The task -
The line with "State.setGroup_ie vs b s", the line with "rw [h] at ht", and all lines between them in the material below: return these exactly, and no others.

Data supplied section start

/-- Settles O49: in the ring YDECM's product is `(sk·c1)·(sk·c2)`, so the integer polynomial
`v1·v2`, which is `m1·m2` modulo `t`. -/
theorem productDecryption : Obligations.ProductDecryption := by
  intro s rd ra rb rk ro strat v1 v2 m1 m2 hs ha hne q n t h1 h2 hm hbound
  have hc := hs.valid
  obtain ⟨u, hu, hc12⟩ := ymul_wroteP rd ra rb strat hc ha
  obtain ⟨v, hv, hm12⟩ := ydecm_wroteP ro rd rk (hc12.abreq.trans ha)
  refine ⟨u, v, hu, hv, ?_⟩
  rw [hm12.getP_self, hc12.cfg, hc12.getP_self, hc12.getP_of_ne hne]
  refine (decodeMessage_ringmul hc (v := intMul n v1 v2) ?_ hbound).trans ?_
  · rw [toRing_ofInts_intMul hc, ← (ringOk_ringmul hc _ _).eq_ofInts h1,
      ← (ringOk_ringmul hc _ _).eq_ofInts h2]
    simp only [toRing_ringmul hc.q_pos s.cfg.n_pos]
    ring
  · refine congrArg canon (List.map_congr_left fun j hj => residue_congr ?_)
    exact intMul_modEq (fun i hi => (hm i hi).1) (fun i hi => (hm i hi).2) (List.mem_range.mp hj)

end Sys2Proof.Machine
end

section
/-! NOP and the field commands that cannot fail (46_control.md R290, 40_field.md R120 to R123, R126,
R127). -/

namespace Sys2Proof.Machine

variable {s : State}

theorem natCast_fieldSub {q : Nat} (hq : 0 < q) (a b : Nat) :
    (fieldSub q a b : Int) = ((a : Int) - b) % q :=
  natCast_residue hq _

theorem natCast_fieldNeg {q : Nat} (hq : 0 < q) (a : Nat) :
    (fieldNeg q a : Int) = (-(a : Int)) % q :=
  natCast_residue hq _

/-- A field command with one scalar result writes it and completes (60_exceptions.md R313). -/
theorem scalarResult_eq (rd : SReg) (v : Nat) (ha : s.abreq = false) :
    s.scalarResult rd v = .next (s.finishedS rd v) := by
  rw [State.scalarResult, runCommand_ok _ ha, setS_complete]

theorem exec_nop (ha : s.abreq = false) : exec .nop s = .next s.finished :=
  congrArg Host.Outcome.next (runCommand_ok s ha)

/-- FSUB's result is the Euclidean remainder of the difference (40_field.md R121). -/
theorem exec_fsub (rd ra rb : SReg) (ha : s.abreq = false) :
    exec (.fsub rd ra rb) s =
      .next (s.finishedS rd (fieldSub s.cfg.q (s.getS ra) (s.getS rb))) :=
  scalarResult_eq rd _ ha

/-- FNEG's result is the Euclidean remainder of the negated operand (40_field.md R123). -/
theorem exec_fneg (rd ra : SReg) (ha : s.abreq = false) :
    exec (.fneg rd ra) s = .next (s.finishedS rd (fieldNeg s.cfg.q (s.getS ra))) :=
  scalarResult_eq rd _ ha

/-- Settles O21: each field command is a scalar write of its result, and the difference and the
negation are residues since `q` is positive. -/
theorem nopAndFieldResults : Obligations.NopAndFieldResults := by
  intro s rd ra rb imm ha hq
  refine ⟨exec_nop ha, ?fadd, ?fsub, ?fmul, ?fneg, ?fldi, ?fmov⟩
  case fadd => exact scalarResult_eq rd (fieldAdd s.cfg.q (s.getS ra) (s.getS rb)) ha
  case fsub =>
    exact ⟨_, fieldSub_lt hq _ _, natCast_fieldSub hq _ _, exec_fsub rd ra rb ha⟩
  case fmul => exact scalarResult_eq rd (fieldMul s.cfg.q (s.getS ra) (s.getS rb)) ha
  case fneg => exact ⟨_, fieldNeg_lt hq _, natCast_fieldNeg hq _, exec_fneg rd ra ha⟩
  case fldi => exact scalarResult_eq rd (imm % s.cfg.q) ha
  case fmov => exact scalarResult_eq rd (s.getS ra) ha

end Sys2Proof.Machine
end

section
/-! How a command ends (60_exceptions.md R300 to R313): what a completion can be, said once for every
command, and the claims about aborts, the completion record and the commands that cannot fail. -/

namespace Sys2Proof.Machine

variable {s t : State} {i : Instr} {es : List Event}

theorem isKeygen_iff (i : Instr) : isKeygen i = true ↔ ∃ rd, i = .ykeygen rd := by
  cases i <;> simp [isKeygen]

/-! ### An abort request -/

/-- The abort check comes after the range checks and before anything is written (R313). -/
theorem exec_abort (hk : isKeygen i = false) (hr : rangeError s i = none) (ha : s.abreq = true) :
    exec i s = .next (s.failed .aborted) := by
  obtain ⟨r, hx, -⟩ := exec_shape i s hk
  rw [hx, hr, runCommand_abort r ha, complete_error _ (by decide)]

/-- An aborted YKEYGEN records how many passes it made (R312). -/
theorem exec_keygen_abort {rd : PReg} (hr : rangeError s (.ykeygen rd) = none)
    (ha : s.abreq = true) :
    exec (.ykeygen rd) s = .next { s.failed .aborted with kgtries := s.kgcount } := by
  rw [exec_keygen, hr]
  exact congrArg Host.Outcome.next (if_pos ha)

/-- Settles O9: both frames look at the abort request right after the range checks, and only
YKEYGEN's writes KGTRIES there. -/
theorem abortRequestEndsCommand : Obligations.AbortRequestEndsCommand := by
  intro s i hr ha
  cases hk : isKeygen i with
  | false => exact exec_abort hk hr ha
  | true =>
    obtain ⟨rd, rfl⟩ := (isKeygen_iff i).mp hk
    exact exec_keygen_abort hr ha

/-! ### Completion in one unit step -/

theorem exec_completes (hk : isKeygen i = false) (h : exec i s = .next t) :
    ∃ u e, t = State.complete u e := by
  obtain ⟨e, rfl⟩ | ⟨u, -, rfl⟩ := exec_cases hk h
  · exact ⟨s, e, rfl⟩
  · exact ⟨u, .noError, rfl⟩

/-- A unit step on a word that decodes runs its command (R313, 20_memory.md R77). -/
theorem step_of_decode (hb : s.busy = true) (hu : s.UnitStepNext es)
    (hd : decode s.curcmd = .ok i) :
    step s = exec i { s with inputs := es } := by
  rw [step_of_unitStepNext hu, unitStep_busy (s := { s with inputs := es }) hb,
    runWord_ok (s := { s with inputs := es }) hd]

/-- Settles O10: a word that is no command completes with its error, and a command other than
YKEYGEN ends in the completion record. -/
theorem oneStepCommandsComplete : Obligations.OneStepCommandsComplete := by
  intro s es hb hu hi
  cases hd : decode s.curcmd with
  | error e => exact ⟨_, step_of_decode_error hb hu hd, rfl, rfl⟩
  | ok i =>
    obtain ⟨t, ht⟩ := exec_next i { s with inputs := es }
    obtain ⟨u, e, rfl⟩ := exec_completes (hi i hd) ht
    exact ⟨_, (step_of_decode hb hu hd).trans ht, rfl, rfl⟩

/-! ### The completion record -/

/-- `Completed i s t`: the command `i` in `s` ended, and left `t`. -/
inductive Completed (i : Instr) (s : State) : State → Prop where
  /-- with an error, which the record alone shows -/
  | failed (e : ErrCode) (he : e ≠ .noError) : Completed i s (s.failed e)
  /-- a YKEYGEN aborted before one of its passes -/
  | keygenAborted (hk : isKeygen i = true) :
      Completed i s { s.failed .aborted with kgtries := s.kgcount }
  /-- without an error, once its results stood in `u` -/
  | finished (u : State) (hie : u.ie = s.ie) (herrcmd : u.errcmd = s.errcmd) :
      Completed i s u.finished

theorem completed_complete (e : ErrCode) : Completed i s (s.complete e) := by
  by_cases he : e = .noError
  · subst he
    exact .finished s rfl rfl
  · rw [complete_error e he]
    exact .failed e he

theorem Wrote.ie {u : State} (h : Wrote i s u) : u.ie = s.ie := by
  cases h with
  | group b vs => exact State.setGroup_ie vs b s
  | _ => rfl

theorem Wrote.errcmd {u : State} (h : Wrote i s u) : u.errcmd = s.errcmd := by
  cases h with
  | group b vs => exact State.setGroup_errcmd vs b s
  | _ => rfl

/-- A pass of a busy unit that leaves it idle has found a key (45_yashe.md R271). -/
theorem completed_keygenPass {rd : PReg} (hb : s.busy = true)
    (ht : (s.keygenPass rd).busy = false) : Completed i s (s.keygenPass rd) := by
  obtain ⟨o, h⟩ | ⟨o, f, fi, sk, ski, pk, h⟩ := keygenPass_cases (s := s) rd
  · rw [h] at ht
    cases hb.symm.trans ht
  · rw [h]
    exact .finished _ (State.setGroup_ie ..) (State.setGroup_errcmd ..)

/-- Everything a command that ends can leave. -/
theorem exec_completed (hb : s.busy = true) (h : exec i s = .next t) (ht : t.busy = false) :
    Completed i s t := by
  cases hk : isKeygen i with
  | false =>
    obtain ⟨e, rfl⟩ | ⟨u, hu, rfl⟩ := exec_cases hk h
    · exact completed_complete e
    · exact .finished u hu.ie hu.errcmd
  | true =>
    obtain ⟨rd, rfl⟩ := (isKeygen_iff i).mp hk
    obtain ⟨e, rfl⟩ | rfl | ⟨-, rfl⟩ := exec_keygen_cases h
    · exact completed_complete e
    · exact .keygenAborted hk
    · exact completed_keygenPass hb ht

/-- Settles O11: each way to complete writes the record, and the two that fail write nothing else
but an aborted YKEYGEN's KGTRIES. -/
theorem completionRecord : Obligations.CompletionRecord := by
  intro s t i hb h ht
  cases exec_completed hb h ht with
  | failed e he =>
    exact ⟨rfl, Bool.and_true _, fun h0 => absurd h0 he, fun _ => ⟨rfl, fun hk => absurd rfl hk⟩⟩
  | keygenAborted hk =>
    have he : ErrCode.aborted ≠ .noError := by decide
    exact ⟨rfl, Bool.and_true _, fun h0 => absurd h0 he, fun _ => ⟨rfl, fun _ => ⟨rfl, hk⟩⟩⟩
  | finished u hie herrcmd =>
    exact ⟨rfl, (Bool.and_true _).trans hie, fun _ => herrcmd, fun h0 => absurd rfl h0⟩

/-! ### Commands that cannot fail -/

/-- A command with neither range checks nor an error of its own completes without error. -/
theorem completes_noError {u : State} (hx : exec i s = .next (s.runCommand none (.ok u)))
    (ha : s.abreq = false) : ∃ t, exec i s = .next t ∧ t.err = .noError ∧ t.busy = false :=
  ⟨u.complete .noError, by rw [hx, runCommand_ok u ha], rfl, rfl⟩

/-- Settles O12: past the ten commands with checks or errors of their own, every command's result
is a written state. -/
theorem infallibleCommands : Obligations.InfallibleCommands := by
  intro s i ha hi
  cases i with
  | finv | fdiv | pmono | pgetc | psetc | psplit | psplitk | pmulf | pinv | ykeygen => exact hi.elim
  | _ => exact completes_noError rfl ha

/-! ### Running and idle -/

/-- Settles O3: a unit step decodes CURCMD, and the schedule keeps only the events after it. -/
theorem stepRunsTheDecodedCommand : Obligations.StepRunsTheDecodedCommand := by
  intro s i hb hd _
  refine ⟨fun h => ?_, fun es h => step_of_decode hb (.inr h) hd⟩
  rw [step_nil h, unitStep_busy hb, runWord_ok hd]

/-- Settles O18: with no access and no reset coming, a step is a unit step, which an idle unit does
not take. -/
theorem idleKeepsState : Obligations.IdleKeepsState := by
  intro s hb
  refine ⟨fun h => (step_nil h).trans (unitStep_idle hb), fun es h => ?_⟩
  rw [step_of_unitStepNext (.inr h), unitStep_idle (s := { s with inputs := es }) hb]

end Sys2Proof.Machine
end

section
/-! The CMD register (10_state.md R33, 60_exceptions.md R307): acceptance while idle, an overrun
while busy. -/

namespace Sys2Proof.Machine

variable {s : State} {w : Word} {es : List Event}

theorem writeCmd_idle (hb : s.busy = false) (w : Word) : s.writeCmd w = s.accept w :=
  if_neg (by rw [hb]; decide)

theorem writeCmd_busy (hb : s.busy = true) (w : Word) : s.writeCmd w = { s with cmdovr := true } :=
  if_pos hb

Data supplied section end

Completed exercise -
  | group b vs => exact State.setGroup_ie vs b s
  | _ => rfl

theorem Wrote.errcmd {u : State} (h : Wrote i s u) : u.errcmd = s.errcmd := by
  cases h with
  | group b vs => exact State.setGroup_errcmd vs b s
  | _ => rfl

/-- A pass of a busy unit that leaves it idle has found a key (45_yashe.md R271). -/
theorem completed_keygenPass {rd : PReg} (hb : s.busy = true)
    (ht : (s.keygenPass rd).busy = false) : Completed i s (s.keygenPass rd) := by
  obtain ⟨o, h⟩ | ⟨o, f, fi, sk, ski, pk, h⟩ := keygenPass_cases (s := s) rd
  · rw [h] at ht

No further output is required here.